▶ EXERCISE DETAILS
Extract the final stretch of the data: the line that contains "if q.gemm.isNone then s" and every line after it, unaltered, and no other lines.

▶ DATA PROVIDED
/-- What an operation makes of its accumulator: elements, XP forms (TMMQ), and flags. -/
structure MatOut where
  (acc : List Word) (xp : List DWord) (fl : Fl)
  deriving DecidableEq, Repr
def matOut (q : MatCmdQ) (old : Nat → Word) : MatOut :=
  let byte (role j : Nat) : Byte := Tab.get 0 q.snap (tileKey role j)
  let sa := nth 0 q.shapes 0
  let sb := nth 0 q.shapes 1
  let sm := nth 0 q.shapes 2
  let code := q.cmd.ty.code.toNat
  let kb := q.cmd.kb.toNat
  let steps := chunkSteps code
  let inside (m n : Nat) : Bool := m < shapeRows sa && n < shapeRows sb
  let cells : List (Word × DWord × Fl) := match q.cmd.mop with
    | .tmma => (List.range 32).flatMap fun m => (List.range 32).map fun n =>
        if inside m n then
          let (v, fl) := runsInto (old (m * 32 + n)) steps fun k =>
            ((denseElem code (byte 0) (shapeRb sa) m (kb * steps + k)).mul (denseElem code (byte 1) (shapeRb sb) n (kb * steps + k))).1
          (v, 0, fl)
        else (0, 0, 0)
    | .tmms => (List.range 32).flatMap fun m =>
        let kept := keptRow code q.cmd.pat kb (byte 0) (byte 2) (shapeRb sa) (shapeRb sm) m
        (List.range 32).map fun n =>
          if inside m n then
            let (v, fl) := runsInto (old (m * 32 + n)) steps fun k =>
              match kept.find? fun (j, _) => j = k with
              | some (_, a) => (a.mul (denseElem code (byte 1) (shapeRb sb) n (kb * steps + k))).1
              | none => .fin false 0 0
            (v, 0, fl)
          else (0, 0, 0)
    | .tmmq =>
      let bs := (List.range 32).map fun n => if n < shapeRows sb then q4Block (byte 1) (shapeRb sb) n kb else ([], false)
      (List.range 32).flatMap fun m =>
        let (as, qa) := if m ≥ shapeRows sa then ([], false)
          else if code = 4 then q4Block (byte 0) (shapeRb sa) m kb
          else ((List.range 128).map fun k => denseElem code (byte 0) (shapeRb sa) m (128 * kb + k), false)
        (List.range 32).map fun n =>
          if inside m n then
            let (ws, qb) := nth ([], false) bs n
            let (x, fl) := exactRun ((as.zip ws).map fun (a, w) => (a.mul w).1)
            let (v, f2) := fp32.pack .rne false false x
            (BitVec.ofNat 32 v, xpForm x, ((fl ||| f2) &&& (fIV ||| fOF)) ||| (if qa || qb then fQFMT else 0))
          else (0, 0, 0)
  { acc := cells.map (·.1), xp := if q.cmd.mop = .tmmq then cells.map (·.2.1) else [], fl := cells.foldl (fun m c => m ||| c.2.2) 0 }

/-! ## Matrix instructions at issue (R92, R243) -/

def matCmd (mop : MatOp) (ty : TileTy) (ac : Fin 4) (ta tb tm : Fin 8) (pat : Pat) (kb : BitVec 8) : MatCmd := { mop := mop, ty := ty, ac := ac, ta := ta, tb := tb, tm := tm, pat := pat, kb := kb }
/-- The checks that need shapes. -/
def Wg.matShapes (g : Wg) (c : MatCmd) : Option (List Word) :=
  let sa := nth 0 g.tshape c.ta.val
  let sb := nth 0 g.tshape c.tb.val
  let sm := nth 0 g.tshape c.tm.val
  let code := c.ty.code.toNat
  let kb := c.kb.toNat
  let typed := sa ≠ 0 && sb ≠ 0 && shapeType sa = code
  let ok : Bool := match c.mop with
    | .tmma => typed && shapeType sb = code && shapeCols sa ≥ (kb + 1) * chunkSteps code && shapeCols sb ≥ (kb + 1) * chunkSteps code
    | .tmms => typed && shapeType sb = code && shapeCols sa ≥ (kb + 1) * keptPerChunk code c.pat && shapeCols sb ≥ (kb + 1) * chunkSteps code &&
        sm ≠ 0 && shapeType sm = 5 && shapeRows sm ≥ shapeRows sa && shapeRb sm ≥ ((kb + 1) * keptPerChunk code c.pat * patBits c.pat + 7) / 8
    | .tmmq => typed && shapeType sb = 4 && shapeCols sa ≥ 128 * (kb + 1) && shapeCols sb ≥ 128 * (kb + 1)
  if ok then some [sa, sb, sm] else none
/-- The operand bytes as the operation reads them. -/
def State.snapshot (s : State) (wk : Nat) (c : MatCmd) : Tab Byte × State :=
  let (m, s) := s.snapTile wk 0 c.ta.val []
  let (m, s) := s.snapTile wk 1 c.tb.val m
  if c.mop = .tmms then s.snapTile wk 2 c.tm.val m else (m, s)
/-- The metadata of a TMMS keeps R94. -/
def snapMetaOk (c : MatCmd) (shapes : List Word) (snap : Tab Byte) : Bool :=
  c.mop ≠ .tmms || metaOk c.ty.code.toNat c.pat c.kb.toNat (fun j => Tab.get 0 snap (tileKey 2 j)) (shapeRb (nth 0 shapes 2)) (shapeRows (nth 0 shapes 0))
/-- A matrix operation counts toward the self-test, which is due after every 4,096th (R100). -/
def State.countMat (s : State) (core : Nat) : State :=
  s.updCore core fun c => { c with matOps := c.matOps + 1, testDue := c.testDue || (c.matOps + 1) % 4096 = 0 }
/-- The workgroup spends the token it holds; with no cap in force a grant is at once (R110, R374). -/
def State.spendToken (s : State) (wk : Nat) : State :=
  if (s.wg wk).token || s.capped then s.updWg wk fun g => { g with token := false, tokenAsked := false } else s.updPf fun p => { p with tokgrant := p.tokgrant + 1 }
/-- When the token was granted that the workgroup is to spend: now, if none is needed. -/
def State.grantTime (s : State) (wk : Nat) : Nat := if (s.wg wk).token then (s.wg wk).tokenAt else s.clock
/-- DEDUCED, log 49. -/
def matFull (s : State) (i : Issue) (h : Hdr) : Check := if guardMask s i h ≠ 0 && (s.wgOf i.ctx).mq.length ≥ 8 then some (6, 3) else none
def matForm (h : Hdr) (opc : Nat) (c : MatCmd) : State → Out :=
  issueFormS (fun i s => { h := h, opc := opc, who := .both, plan := {}, queue := matFull s i h })
    fun i act s =>
      let wk := i.ctx / 32
      if act = 0 then { st := s }
      else match (s.wgOf i.ctx).matShapes c with
        | none => allFault s act 0x02 0 i.pc
        | some shapes =>
          let (snap, t) := s.snapshot wk c
          if !snapMetaOk c shapes snap then allFault t act 0x02 0 i.pc
          else
            let (id, t) := t.newId
            let t := t.updWg wk fun g => { g with mq := g.mq ++ [{ id := id, ctx := i.ctx, cmd := c, shapes := shapes, snap := snap, armed := true, granted := t.grantTime wk }] }
            { st := ((t.spendToken wk).countMat (t.coreOf i.ctx)).pushOnce .matrixOpStart { id := t.coreOf i.ctx } }
def execTmma (x : TmmX) (s : State) : Out := matForm x.h 0xC3 (matCmd .tmma x.ty x.ac x.ta x.tb 0 .p24 x.kb) s
def execTmms (x : TmmsX) (s : State) : Out := matForm x.h 0xC4 (matCmd .tmms x.ty x.ac x.ta x.tb x.tm x.pat x.kb) s
def execTmmq (x : TmmX) (s : State) : Out := matForm x.h 0xC5 (matCmd .tmmq x.ty x.ac x.ta x.tb 0 .p24 x.kb) s

/-! ## TRDY and TWAIT (R244, R245) -/

def execTrdy (x : Plain) (s : State) : Out :=
  issueForm { h := x.h, opc := 0xC6, who := .both, plan := {} }
    (fun i act s =>
      if act = 0 then { st := s, vary := some 0 }
      else
        let waits := Tab.keys (Tab.filter s.jobs fun _ j => j.ctx = i.ctx && (match j.job with | .tld _ _ _ _ _ _ _ _ => true | _ => false))
        let (id, t) := s.startJob i act (.trdy waits)
        { st := t, vary := some id }) s
def execTwait (x : TwaitF) (s : State) : Out :=
  issueForm { h := x.h, opc := 0xC7, who := .both, plan := {} }
    (fun i act s =>
      if act = 0 then { st := s, vary := some 0 }
      else
        let g := s.wgOf i.ctx
        let waits := ((g.mq.filter fun q => q.ac = x.ac.val).map (·.id)) ++ (g.mdone.filter fun d => d.ac = x.ac.val).map (·.id)
        let (id, t) := s.startJob i act (.twait x.ac.val waits)
        { st := t, vary := some id }) s

/-! ## TACC (R246, R247) -/

/-- A reading form: an index above 1,023 in any acting lane stops the whole word; an accumulator in flight delivers free values. -/
def taccEff (i : Issue) (act : Lanes) (s : State) (x : TaccF) (wide : Bool) (f : Wg → Nat → DWord) : Eff :=
  let idx (l : Nat) : Nat := (src32 s i l x.idx).toNat
  if (lanesOf act).any fun l => idx l > 1023 then allFault s act 0x02 0 i.pc
  else if s.accBusy i.ctx x.ac.val then
    let (vs, t) := (lanesOf act).foldl (fun (acc : Tab DWord × State) l => let (v, t) := acc.2.free 64; (Tab.put acc.1 l v, t)) (([] : Tab DWord), s)
    { vecEff i act s x.h x.data wide 6 (fun l => (Tab.get 0 vs l, 0)) with st := t }
  else if wide && act ≠ 0 && !nth false (s.wgOf i.ctx).xpValid x.ac.val then allFault s act 0x02 0 i.pc
  else vecEff i act s x.h x.data wide 6 fun l => (f (s.wgOf i.ctx) (idx l), 0)
def execTacc (x : TaccF) (s : State) : Out :=
  issueForm { h := x.h, opc := 0xC8, who := .both, plan := { srcs := [(x.idx, 1)], dsts := [(x.data, 1)], wbs := x.h.wbs } }
    (fun i act s => taccEff i act s x false fun g j => (g.accAt x.ac.val j).setWidth 64) s
def execTaccXp (x : TaccF) (s : State) : Out :=
  issueForm { h := x.h, opc := 0xC8, who := .both, plan := { srcs := [(x.idx, 1)], dsts := [(x.data, 2)], wbs := x.h.wbs } }
    (fun i act s => taccEff i act s x true fun g j => Tab.get 0 g.xp (accKey x.ac.val j)) s
def execTaccScl (x : TaccScl) (s : State) : Out :=
  issueForm { h := x.h, opc := 0xC8, who := .both, plan := { dsts := [(x.d, 1)], wbs := x.h.wbs } }
    (fun i act s => vecEff i act s x.h x.d false 6 fun _ => (BitVec.ofNat 64 (scaleBits ((s.wgOf i.ctx).scl x.t.val x.j.toNat).toNat), 0)) s
def execTaccWr (x : TaccF) (s : State) : Out :=
  issueForm { h := x.h, opc := 0xC8, who := .both, plan := { srcs := [(x.idx, 1), (x.data, 1)] } }
    (fun i act s =>
      let wk := i.ctx / 32
      let idx (l : Nat) : Nat := (src32 s i l x.idx).toNat
      if act = 0 then { st := s }
      else if (lanesOf act).any fun l => idx l > 1023 then allFault s act 0x02 0 i.pc
      else
        let t := s.updWg wk fun g => (lanesOf act).foldl (fun g l => g.setAcc x.ac.val (idx l) (src32 s i l x.data)) g
        { st := (t.clearXp wk x.ac.val).taintAcc i.ctx x.ac.val }) s

/-! ## TGEMM (R97, R248, R249) -/

def gemmBytes (ty : TileTy) : Nat := if ty.code.toNat ≤ 1 then 2 else 1
/-- The three panels: offset and bytes. -/
def gemmPanels (a b c mt nt ks : Nat) (ty : TileTy) : List (Nat × Nat × Bool) :=
  let k := 128 * ks
  [(a, 32 * (mt + 1) * k * gemmBytes ty, false), (b, 32 * (nt + 1) * k * gemmBytes ty, false), (c, 32 * (mt + 1) * 32 * (nt + 1) * 4, true)]
/-- A TGEMM at the head of its workgroup's queue starts the pump, whose next step asks for a token of its own (R97, R110). -/
def State.pumpWake (s : State) (wk : Nat) : State :=
  let g := s.wg wk
  match g.mq with
  | q :: _ =>
    if q.gemm.isNone then s
    else
      let s := if g.pump.act then s else s.updWg wk fun g => { g with pump := { act := true, acn := q.ac, since := s.clock } }
      let busy : Bool := match (s.core g.core).mat with | some (w, _, _) => w = wk | none => false
      let ready : Bool := match q.gemm with | some m => !busy && (s.wg wk).pump.kb < m.ks | none => false
      let s := if s.capped && !g.token && ready then s.askToken wk else s
      s.pushOnce .matrixOpStart { id := g.core }
  | [] => s
def ownAddr (o : Nat) : DWord := BitVec.ofNat 64 (0xFF00000000000000 + o)
def execTgemm (x : TgemmX) (s : State) : Out :=
  issueFormS (fun i s => { h := x.h, opc := 0xC9, who := .both, plan := { srcs := [(x.ab, 2), (x.c, 1)] }, queue := matFull s i x.h })
    (fun i act s =>
      let wk := i.ctx / 32
      if act = 0 then { st := s }
      else
        let l := lowestLane act
        let ab := src64 s i l x.ab
        let c := src32 s i l x.c
        let a : Word := ab.setWidth 32
        let b : Word := ab.extractLsb' 32 32
        let ps := gemmPanels a.toNat b.toNat c.toNat x.mt.toNat x.nt.toNat x.ks.toNat x.ty
        let top := (s.wgOf i.ctx).reserved
        match ps.find? fun (o, _, _) => o % 64 ≠ 0 with
        | some (o, _, _) => allFault s act 0x14 0 (ownAddr o)
        | none => match ps.find? fun (o, n, _) => o + n > top with
          | some (o, _, w) => allFault s act 0x11 (if w then 1 else 0) (ownAddr (max o top))
          | none =>
            let (id, t) := s.newId
            let gm : Gemm := { ty := x.ty, a := a, b := b, c := c, mt := x.mt.toNat, nt := x.nt.toNat, ks := x.ks.toNat }
            let cmd := matCmd .tmma x.ty x.ac 0 0 0 .p24 0
            { st := (t.updWg wk fun g => { g with mq := g.mq ++ [{ id := id, ctx := i.ctx, cmd := cmd, shapes := [], armed := true, gemm := some gm }] }).pumpWake wk }) s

▶ EXERCISE RESPONSE
    if q.gemm.isNone then s
    else
      let s := if g.pump.act then s else s.updWg wk fun g => { g with pump := { act := true, acn := q.ac, since := s.clock } }
      let busy : Bool := match (s.core g.core).mat with | some (w, _, _) => w = wk | none => false
      let ready : Bool := match q.gemm with | some m => !busy && (s.wg wk).pump.kb < m.ks | none => false
      let s := if s.capped && !g.token && ready then s.askToken wk else s
      s.pushOnce .matrixOpStart { id := g.core }
  | [] => s
def ownAddr (o : Nat) : DWord := BitVec.ofNat 64 (0xFF00000000000000 + o)
def execTgemm (x : TgemmX) (s : State) : Out :=
  issueFormS (fun i s => { h := x.h, opc := 0xC9, who := .both, plan := { srcs := [(x.ab, 2), (x.c, 1)] }, queue := matFull s i x.h })
    (fun i act s =>
      let wk := i.ctx / 32
      if act = 0 then { st := s }
      else
        let l := lowestLane act
        let ab := src64 s i l x.ab
        let c := src32 s i l x.c
        let a : Word := ab.setWidth 32
        let b : Word := ab.extractLsb' 32 32
        let ps := gemmPanels a.toNat b.toNat c.toNat x.mt.toNat x.nt.toNat x.ks.toNat x.ty
        let top := (s.wgOf i.ctx).reserved
        match ps.find? fun (o, _, _) => o % 64 ≠ 0 with
        | some (o, _, _) => allFault s act 0x14 0 (ownAddr o)
        | none => match ps.find? fun (o, n, _) => o + n > top with
          | some (o, _, w) => allFault s act 0x11 (if w then 1 else 0) (ownAddr (max o top))
          | none =>
            let (id, t) := s.newId
            let gm : Gemm := { ty := x.ty, a := a, b := b, c := c, mt := x.mt.toNat, nt := x.nt.toNat, ks := x.ks.toNat }
            let cmd := matCmd .tmma x.ty x.ac 0 0 0 .p24 0
            { st := (t.updWg wk fun g => { g with mq := g.mq ++ [{ id := id, ctx := i.ctx, cmd := cmd, shapes := [], armed := true, gemm := some gm }] }).pumpWake wk }) s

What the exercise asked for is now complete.